Именно после этого поединка на равнине Миягино двадцатилетний Идзаса сочинил пятистишие:


– За шторами мастерства

Сокрыт безмятежный дух.

Раздерни шторы,

Гляди —

Вливается лунный свет.

Он встал с циновки и подошел к перилам веранды.

Маленький, рано облысевший, похожий на краба человек.

– Ноги! – сорванным голосом крикнул Идзаса-сэнсей. – Приседай, приседай – и вперед!

Внизу, на аллее, посыпанной белым песком, вновь сошлись два меча – большой и малый.

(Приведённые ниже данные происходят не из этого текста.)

-- ==== Sys2Proof/Machine/State.lean ====
section
/-! DEFINITION. The state of one engine (R20 to R32), its faults and refusals, and the state after
reset. Everything here is plain data. -/

namespace Sys2Proof.Machine

/-- STRAT (R21): 0 AUTO, 1 SPLIT, 2 KARA; 3 is never stored. -/
inductive Strat where
  /-- 0 AUTO -/
  | auto
  /-- 1 SPLIT -/
  | split
  /-- 2 KARA -/
  | kara
  deriving DecidableEq, Repr

/-- RUNSTATE (R27): 0 IDLE, 1 BUSY, 2 DONE, 3 ERR. -/
inductive RunState where
  /-- 0 IDLE -/
  | idle
  /-- 1 BUSY -/
  | busy
  /-- 2 DONE -/
  | done
  /-- 3 ERR -/
  | err
  deriving DecidableEq, Repr

/-- ERRCODE (R220): codes 0 to 7; codes 8 to 255 are never written. -/
inductive ErrCode where
  /-- 0: no error recorded -/
  | none
  /-- 1 `ConfigError` -/
  | configError
  /-- 2 `DegreeMismatch` -/
  | degreeMismatch
  /-- 3 `InvalidDegree` -/
  | invalidDegree
  /-- 4 `Overlap` -/
  | overlap
  /-- 5 `IllegalCommand` -/
  | illegalCommand
  /-- 6 `NotConfigured` -/
  | notConfigured
  /-- 7 `BadSlot` -/
  | badSlot
  deriving DecidableEq, Repr

/-- The configuration registers (R21). -/
structure Conf where
  /-- 1 when the engine has been constructed -/
  cfgd : Bool
  /-- log2 of the ring degree N -/
  logn : BitVec 6
  /-- W = 8 · 2^WSEL -/
  wsel : BitVec 2
  /-- 1: coefficients are read signed -/
  sgn : Bool
  /-- multiply strategy -/
  strat : Strat
  /-- width of one limb -/
  limbBits : BitVec 7
  /-- limbs per coefficient -/
  limbCount : BitVec 8
  /-- log2 of the Karatsuba threshold -/
  logKt : BitVec 6
  deriving DecidableEq, Repr

/-- The content of an allocated Poly slot: the log-degree of its tag and its coefficients (R22). -/
structure Poly where
  /-- `PTAG[s].logn` -/
  logn : BitVec 6
  /-- `P[s][0]`, `P[s][1]`, … -/
  coefs : List Coef
  deriving DecidableEq, Repr

/-- The content of an allocated FrequencyPoly slot: the log-degree of its tag and its lanes (R24). -/
structure FreqPoly where
  /-- `FTAG[s].logn` -/
  logn : BitVec 6
  /-- `F[s][0]`, `F[s][1]`, … -/
  lanes : List Cplx
  deriving DecidableEq, Repr

/-- The constant CAPS register (R28): the OPEN sizes of R6, fixed for one engine. -/
structure Caps where
  /-- number of Poly slots -/
  np : Nat
  /-- number of FrequencyPoly slots -/
  nf : Nat
  /-- log2 of the least degree -/
  minLogn : Nat
  /-- log2 of the largest degree -/
  maxLogn : Nat
  /-- number of command memory entries -/
  ncmd : Nat
  deriving DecidableEq, Repr

/-- One element-addressed space (R50): the elements that are present, by rising address. An entry
that is not listed is absent: a command never written since reset, a slot whose tag is not valid. -/
abbrev Memory (α : Type) := List (Nat × α)

/-- One access of the host agent (R51 to R54); an address names one whole element (R50). An element of the
POLY and FREQ spaces is named by its pair (slot, index) or by its flat address (R50). -/
inductive HostOp where
  /-- `MemRead(CMD, a, 128)` -/
  | readCmd (a : Nat)
  /-- `MemWrite(CMD, a, 128, w)` -/
  | writeCmd (a : Nat) (w : Command)
  /-- `HostReadCoef(s, j)` -/
  | readCoef (s j : Nat)
  /-- `HostWriteCoef(s, j, v)` -/
  | writeCoef (s j : Nat) (v : BitVec 64)
  /-- `HostReadLane(s, e)` -/
  | readLane (s e : Nat)
  /-- `HostWriteLane(s, e, v)` -/
  | writeLane (s e : Nat) (v : F64)
  /-- `MemRead(POLY, a, W)` by the flat address a of R50 -/
  | readPoly (a : Nat)
  /-- `MemWrite(POLY, a, W, v)` by the flat address a of R50 -/
  | writePoly (a : Nat) (v : BitVec 64)
  /-- `MemRead(FREQ, a, 64)` by the flat address a of R50 -/
  | readFreq (a : Nat)
  /-- `MemWrite(FREQ, a, 64, v)` by the flat address a of R50 -/
  | writeFreq (a : Nat) (v : F64)
  /-- `MemRead(TAG, t, 7)` -/
  | readTag (t : Nat)
  /-- `MemWrite(TAG, t, 7, v)`: allocate or free a slot -/
  | writeTag (t : Nat) (v : BitVec 7)
  /-- `MemRead(CSR, r, 64)` -/
  | readCsr (r : Nat)
  /-- `MemWrite(CSR, r, 64, v)` -/
  | writeCsr (r : Nat) (v : BitVec 64)
  deriving DecidableEq, Repr

/-- Whose move is next: the engine's, one host access, or the reset input (R20, R250). -/
inductive Turn where
  /-- the engine takes one step (R90) -/
  | engine
  /-- the host makes one access (R51 to R54) -/
  | host (op : HostOp)
  /-- the reset input is asserted and released (R250) -/
  | hardReset
  deriving DecidableEq, Repr

/-- The state of one engine, and the moves of its environment still to come. -/
structure State where
  /-- configuration registers (R21) -/
  conf : Conf
  /-- RUNSTATE (R27) -/
  runstate : RunState
  /-- ERRCODE (R27) -/
  errcode : ErrCode
  /-- command pointer CP (R26) -/
  cp : BitVec 32
  /-- command memory CMD (R26) -/
  cmd : Memory Command
  /-- Poly slot file with its tags (R22) -/
  polys : Memory Poly
  /-- FrequencyPoly slot file with its tags (R24) -/
  freqs : Memory FreqPoly
  /-- CAPS, constant (R28) -/
  caps : Caps
  /-- the MODEL's own: how many commands have taken draws; names the draws of R15 (log entry 3) -/
  draws : Nat
  /-- the MODEL's own: the environment's moves, next first; empty: only the engine moves (log entry 2) -/
  turns : List Turn
  /-- the MODEL's own: the element the last host read returned, zero-extended (log entry 2) -/
  hostData : BitVec 128
  deriving DecidableEq, Repr

/-- What stops the machine outside the engine's own error stop (R223), which is a next state. -/
inductive Fault where
  /-- Raised by the engine's fetch of a command memory entry never written since reset: U6 asks for a
  fault, since the entry holds an unspecified word. Safe. -/
  | unwrittenCommand
  deriving DecidableEq, Repr

/-- Moves to which the model gives no meaning. -/
inductive Refusal where
  /-- Raised by an arm of exec whose command has no meaning yet; no arm is left. Safe. -/
  | notModelled (mnemonic : String)
  /-- Raised by a host access that R62 and U7 do not allow while the engine is BUSY. Safe. -/
  | hostAccessWhileBusy
  /-- Raised by a host read whose result the spec leaves unspecified (R51, R52, R53, U5). Safe. -/
  | hostReadUnspecified
  deriving DecidableEq, Repr

/-- The outcome of a move. -/
abbrev Out := Host.Outcome State Fault Refusal

/-- The configuration registers after reset (R32). -/
def Conf.reset : Conf := ⟨false, 0, 0, false, .auto, 0, 0, 0⟩

/-- CAPS with the default parameters of R6. -/
def Caps.default : Caps :=
  ⟨Config.defaultNP, Config.defaultNF, Config.defaultMinLogn, Config.defaultMaxLogn, Config.defaultNCMD⟩

/-- The state after reset (R32, R250): unconfigured, idle, CP = 0, no slot allocated, no command
written. -/
def State.reset : State where
  conf := Conf.reset
  runstate := .idle
  errcode := .none
  cp := 0
  cmd := []
  polys := []
  freqs := []
  caps := Caps.default
  draws := 0
  turns := []
  hostData := 0

end Sys2Proof.Machine
end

Сегодня занятий не было, но основатель школы «Небесная душа» и по выходным дням приглашал к себе на дом тех, кому иногда доверял провести часть общего занятия, руководя прочими.

– Ноги, говорю!

Плечистый здоровяк присел и со всей стремительностью бросился вперед, добросовестно выполняя указание наставника. Наверное, сейчас он заслуживал похвалы или дополнительного совета не суетиться. Наверное и даже наверняка. Но Идзаса-сэнсей уже не смотрел на ученика. Он смотрел через весь сад на двоих гостей, что в сопровождении слуги шли к веранде дома – мимо глициний, мимо крутобоких, поросших мохом валунов, мимо ручейков, умело устроенных садовником…

Актеры.

Сыновья Будды Лицедеев: старший, Мотомаса Дзюро, почти одних лет с самим мастером, и младший… как бишь его?.. а, Мотоеси.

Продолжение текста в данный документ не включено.